DECLARATION OF THE RIGHTS OF MAN AND CITIZEN

DÉCLARATION DES DROITS DE L'HOMME ET DU CITOYEN.

La Constitution de la République Francaise, une et indivisible.

Paris, l'imprimerie Nationale, 1793. 12mo. Uncut and unbound with original stitching. Printed on blue paper. A fine, clean, and fresh copy. 39 pp.


The rare first pocket-edition of the highly influential French 1793-Declaration 'Déclaration des droits de l'homme et du citoyen' often referred to as the Constitution of the Year I, or the The Montagnard Constitution. A folio-edition was printed the same year but this pocket-edition was probably the first meant for the public. The present publication constitutes the univocal break with l'Ancien Régime.

The Constitution of 1793 was the second constitution written and approved during the French Revolution but legally created the First French Republic, which had been established on September 22, 1792. The Declaration and Constitution were ratified by popular vote in July 1793, following approval by 1,784,377 out of approximately 1,800,000 voters.
Unknown to most, the Constitution of 1791 did not entail a complete break with l'Ancien Régime. In fact, the political order envisaged by the Assembly was a form of constitutional monarchy. This uneasy compromise was bound to be overtaken by the historical events and eventually this first true republican constitution was adopted by the National Convention on June 24, 1793.

The Constitution was based on the 'Declaration of the Rights of Man and of the Citizen' of 1789, to which it added several rights, proclaiming the superiority of popular sovereignty over national sovereignty, and various economic and social rights, such as the right of association, right to work and public assistance, and the right to public education.
This constitution also required the government to ensure a "right to subsistence," while simultaneously reiterating the inviolability of personal property. To many, especially the Jacobins, the Constitution of 1793 provided a model framework for an egalitarian, democratic republic.
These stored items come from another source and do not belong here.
/-! ## Moves between those of others -/

/-- The command whose move is an engine's next one: a started one, or one as it would start. -/
def State.actor (s : State) (e : Eng) : Option Running :=
  let q := s.q.get e
  match q.hrun, q.run.filter (fun r => !(q.stuck || s.runStands e false r)), q.hentry, q.entries with
  | some r, _, _, _ => some r
  | none, some r, _, _ => some r
  | none, none, some en, _ => some (s.startRun en)
  | none, none, none, en :: _ => if q.run.isNone then some (s.startRun en) else none
  | none, none, none, [] => none

/-- A command's next access waits for a state that is there: it is ordered after the write that set it, whatever else it may find older (R213, R254). -/
def State.observeNext (s : State) (e : Eng) (r : Running) : State :=
  match r.stage, r.reads, r.writes with
  | .reading, v :: _, _ => s.observeAt (r.agent e) v.loc v.qual
  | .writing, _, w :: _ => s.observeAt (r.agent e) w.loc w.qual
  | .fresh, _, _ =>
    match copyOf r.entry.instr with
    | some op => match copyIndex r (r.view s) op with
      | .ok (some (ps, _)) => s.observeIndex r ps
      | _ => s
    | none => s
  | _, _, _ => s

/-- An engine's move that takes pieces as they were before their newest writes, where nothing has ordered the command after those (R253, R255). -/
def State.staleMove (s : State) (e : Eng) (views : List (Loc × Nat)) : Option State :=
  match s.actor e with
  | none => none
  | some r => (s.observeNext e r).withViews (r.agent e) views fun s => s.engineMove e

/-- STQ's move in its window, the pieces taken so. -/
def State.earlyStale (s : State) (hent : Bool) (j m : Nat) (views : List (Loc × Nat)) : Option State :=
  match (if hent then s.q.stq.hrun else s.q.stq.run) with
  | none => none
  | some r =>
    let now := match r.ahead.find? fun a => a.iter == r.iter + j with
      | some a => { r.withIter a with writes := a.writes.drop m }
      | none => { r.resumeAt (r.iter + j) with first := r.first }
    (s.observeNext .stq now).withViews (r.agent .stq) views fun s => s.earlyMove hent j m

/-- The address and size that a word of the strand reads: a scalar load, or the 64 bytes of a TSPAWN or CSTART. -/
def loadSpan (s : State) : Instr → Option (Word × Nat)
  | .tspawn _ a => some (s.x a, 64)
  | .cstart _ _ b => some (s.x b, 64)
  | i => (accessOf s i).bind fun a => if a.use = .store then none else some (a.ea, a.n)

/-- The strand's next word and the pieces that it reads, where it is such a word and passes its checks. -/
noncomputable def State.loadLocs (s : State) : List Loc :=
  match s.fetch with
  | .ok (w, w2) =>
    match decode w (w2.getD 0) with
    | .ok i =>
      let s := s.performFor i
      match loadSpan s i with
      | some (ea, n) => match resolveScalar s permCtlRead true ea n with
        | .ok r => r.locs.map (·.1)
        | _ => []
      | none => []
    | .error _ => []
  | .error _ => []

/-- Pieces with what has been read of them. -/
abbrev ReadPieces := List (Loc × BitVec 128)

/-- The moves of engines between the reads of some pieces, in order: the first `k` pieces have been read before each. -/
def State.cutMoves (ls : List Loc) : List (Nat × Eng) → State → ReadPieces → State × ReadPieces
  | [], s, got => (s, got)
  | (k, e) :: rest, s, got =>
    let new := ((ls.take k).filter fun l => !got.any (·.1 == l)).map fun l => (l, s.pieceAt l)
    State.cutMoves ls rest ((s.engineMove e).getD s) (got ++ new)

/-- The machine with pieces as they were read. -/
def State.asRead (s : State) (got : ReadPieces) : State :=
  got.foldl (fun s p => s.putPieceAt p.1 (BitVec.allOnes 16) p.2) s

/-- The machine with those pieces as they stand in `t` again, but for one that the word itself has written. -/
def State.asStands (s t : State) (got : ReadPieces) : State :=
  got.foldl (fun s p => if s.pieceAt p.1 = p.2 then s.putPieceAt p.1 (BitVec.allOnes 16) (t.pieceAt p.1) else s) s

/-- The strand's word, its read not atomic as a whole: engines move between the reads of its pieces (R16, R94). -/
noncomputable def tornMove (cuts : List (Nat × Eng)) (s : State) : Out :=
  let p := State.cutMoves s.loadLocs cuts s []
  match strandMove (p.1.asRead p.2) with
  | .next u => .next (u.asStands p.1 p.2)
  | o => o

/-- The strand's move, where its word is a scalar access that would complete: it retires with the access still to be performed (R16, R97). What it reads of
the strand's own registers it waits for. Any other word has its own effect. -/
noncomputable def deferMove (s : State) : Out :=
  let word := match s.fetch with
    | .ok (w, w2) => (decode w (w2.getD 0)).toOption.map fun i => (w2.isSome, i)
    | .error _ => none
  match word with
  | none => strandMove s
  | some (wide, i) =>
    if s.specPreempted || s.core.phase != .running || (s.readyTrap s.fetch).isSome || s.engineDue s.fetch || s.core.wait != .none then strandMove s
    else match deferAccess i (((s.fetched wide).findLinks).performNamed i) with
      | some t => .next t
      | none => strandMove s

/-! ## What the outside world does -/

/-- The pieces that an uncorrectable error strikes: a granule of a scratchpad (R185), or the four pieces of a line of memory (R325). -/
def struck : Loc → List Loc
  | .spad g => [.spad g]
  | .glob k => (upTo 4).map fun j => .glob (k / 4 * 4 + j)

/-- An uncorrectable error arises: in memory, in an element of a tile, or in a flag cell (R210, R312, R325, R388). -/
def State.upset (s : State) : Upset → State
  | .piece l => { s with poison := s.poison ++ (struck l).filter fun x => !s.poison.contains x }
  | .tile t e => { s with accPoison := if s.accPoison.contains (t, e) then s.accPoison else s.accPoison ++ [(t, e)] }
  | .flag c => { s with unit := { s.unit with flagErrs := if s.unit.flagErrs.contains c then s.unit.flagErrs else s.unit.flagErrs ++ [c] } }

/-- The host refuses, or takes again, writes of a piece of its memory (R388). -/
def State.refuse (s : State) (k : Nat) (on : Bool) : State :=
  s.setPkg fun p => { p with refusing := (p.refusing.filter (· != k)) ++ if on && decide (Config.hostBase ≤ 16 * k) then [k] else [] }

/-- Where a function's window of 1 GiB begins: it lies in HBM as a whole (R387), at a place that is the implementation's. -/
noncomputable def windowAt (vf : Option (BitVec 4)) : Nat := Config.windowBase vf % (Config.hbmEnd - 2 ^ 30 + 1)

/-- The host writes through BAR2 of a function, its window of 1 GiB onto HBM (R387). -/
noncomputable def State.windowWrite (s : State) (vf : Option (BitVec 4)) (off : Nat) (data : List Byte) : Out :=
  if 2 ^ 30 < off + data.length then .next s else execHostWrite (BitVec.ofNat 64 (windowAt vf + off)) data s

/-- The host has read bytes through a BAR. -/
def State.hostRead (s : State) (bs : List Byte) : State := s.setPkg fun p => { p with hostReads := p.hostReads ++ [bs] }

/-- The host reads through BAR2 of a function (R387). Bytes that the hub cannot read give it none: log entry 70. -/
noncomputable def State.windowRead (s : State) (vf : Option (BitVec 4)) (off n : Nat) : State :=
  let a := windowAt vf + off
  if 2 ^ 30 < off + n || n = 0 then s else s.hostRead (if s.hubReads a n then s.mem.getN a n else [])

/-- The host reads 8 bytes of BAR0: a context's status word, 8 bytes above its doorbell (R389). -/
def State.statusRead (s : State) (at_ : Bar0At) : State :=
  if at_.off < 8 then s
  else match doorbellOf at_.vf (at_.off - 8) with
    | some c => s.hostRead (leBytes 8 (s.context c).status.toNat)
    | none => s

/-! ## Events of the schedule -/

/-- An event that the schedule may name. The words, the fetch fault and the rejected word come only from the fetch. -/
def scheduled : Instr → Bool
  | .unassignedWord _ _ _ => false
  | .fetchFault => false
  | i => !i.isWord

/-- What a stopped package still takes: a reset, the scan network, the removal of power, and assertions without effect (R390, R391, R396). -/
def whileFrozen : Instr → Bool
  | .reset => true
  | .scanRead _ => true
  | .corePowerRemoved => true
  | .freezeN _ => true
  | .thermalTrip => true
  | _ => false

/-- Cycles to the next tick of the microsecond clock (R230). -/
def State.tickLeft (s : State) : Nat := 2500 - s.now.toNat % 2500

/-- A state as the ticks of the microsecond clock that fell in a move leave it. -/
def State.afterTicks (s s' : State) : State :=
  (upTo (s'.now.toNat / 2500 - s.now.toNat / 2500)).foldl (fun t _ => t.microTick) s'

/-- What every move ends with: the ticks of the microsecond clock that fell in it, and the occupancy vectors brought up to date (R230, R319). -/
def tickedOut (s : State) : Out → Out
  | .next s' => .next (s.afterTicks s').occupied
  | o => o

/-- A move of the schedule. -/
noncomputable def moveBy (m : Move) (s : State) : Out :=
  match m with
  | .strand => tickedOut s (strandMove s)
  | .engine e => tickedOut s (.next ((s.engineMove e).getD s))
  | .stale e views => tickedOut s (.next ((s.staleMove e views).getD s))
  | .early hent j m views => tickedOut s (.next (if s.core.phase == .stopped then s else (s.earlyStale hent j m views).getD s))
  | .torn cuts => tickedOut s (tornMove cuts s)
  | .defer => tickedOut s (deferMove s)
  | .perform k => tickedOut s (.next ((s.performPart k).getD s))
  | .cacheWord pa => .next (s.cacheWord pa)
  | .cached first second => tickedOut s (strandBy (s.fetchBy first second) s)
  | .event .microsecondTick => exec .microsecondTick (s.tick s.tickLeft)
  | .event (.mooringTimeout m) => if s.moorEnds m then exec (.mooringTimeout m) (s.tick s.tickLeft) else .next s
  | .event i => if scheduled i then tickedOut s (exec i s) else .refused .notAnEvent
  | .pass n => tickedOut s (.next (s.tick n))
  | .upset u => .next (s.upset u)
  | .refuse k on => .next (s.refuse k on)
  | .fabric n => .next (s.setPkg fun p => { p with fabric := n })
  | .window vf off data => tickedOut s (s.windowWrite vf off data)
  | .windowRead vf off n => .next (s.windowRead vf off n)
  | .statusRead at_ => .next (s.statusRead at_)
  | .frame => tickedOut s (s.frameStep.getD (.next s))
  | .land k => tickedOut s (.next (((s.quay.arrived[k]?).bind s.landNext).getD s))
  | .carry port vc => .next (s.carry port vc)
  | .arrive f => .next (s.arrive f)
  | .sink port vc => tickedOut s (s.sink port vc)

/-- A move while the clocks stand still: what `whileFrozen` names has an effect, and the board may write the fabric configuration. -/
noncomputable def frozenMove (m : Move) (s : State) : Out :=
  match m with
  | .event i => if whileFrozen i then exec i s else .next s
  | .fabric n => .next (s.setPkg fun p => { p with fabric := n })
  | _ => .next s

/-- A move while neither firmware slot has verified: the dies stay in reset, and the hub answers the host's link alone (R394). -/
noncomputable def heldMove (m : Move) (s : State) : Out :=
  match m with
  | .event (.hostLinkTraining rates widths cxl) => exec (.hostLinkTraining rates widths cxl) s
  | m => frozenMove m s

/-- A move while the package has no power: only a reset brings it back, with nothing left in memory and a new task counter. -/
noncomputable def offMove (m : Move) (s : State) : Out :=
  match m with
  | .event .reset => exec .reset { s with mem := [], poison := [], unit := { s.unit with nextNum := 1 }, pkg := { s.pkg with off := false } }
  | .fabric n => .next (s.setPkg fun p => { p with fabric := n })
  | _ => .fault .powerOff

/-! ## Placing a word (log entry 1) -/

/-- The queues without faults that wait for the strand. -/
def Queues.quiet (q : Queues) : Queues :=
  let f (x : Queue) : Queue := { x with faults := [] }
  ⟨f q.vec, f q.mtx, f q.ldq, f q.stq, f q.prt, f q.kvc⟩

/-- The range entry by which the word at `pc` is fetched: its page and the next one, at physical address 0. -/
def fetchEntry (pc : Nat) : RangeEntry :=
  { vbase := BitVec.ofNat 40 (pc / 4096), vlast := BitVec.ofNat 40 (pc / 4096 + 1), pbase := 0, perm := permCtlRead, valid := true,
    demand := false, pg2m := false }

/-- The machine with 8 bytes placed where the strand fetches next, the strand running and due to move, and no trap waiting. -/
def State.placeWord (s : State) (bytes : List Byte) : State :=
  let pc := s.core.pc.toNat
  let c := s.context s.ctx
  let s := s.setContext s.ctx { c with ranges := c.ranges.set 0 (fetchEntry pc) }
  { s with
    core := { s.core with phase := .running, wait := .none }
    q := s.q.quiet
    mem := s.mem.putN (pc % 4096) bytes
    poison := s.poison.filter fun l => l != .glob (pc % 4096 / 16) && l != .glob ((pc % 4096 + 4) / 16)
    posted := []
    agenda := [.strand]
    pkg := { s.pkg with frozen := false, off := false, bootHeld := false, degraded := false, deadChannels := [], retired := [] } }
The text was mainly written by Hérault de Séchelles, a French judge and politician who took part in the French Revolution on the side of the Montagnards a political group during the French Revolution whose members sat on the highest benches in the Assembly. The term, which was first used during a session of the Legislative Assembly, came into general use in 1793. Led by Maximilien Robespierre, the Montagnards unleashed the Reign of Terror in 1794.

The constitution was officially suspended on October 10 in favor of "revolutionary government [...] until the peace" and it was eventually replaced by the French Constitution of 1795.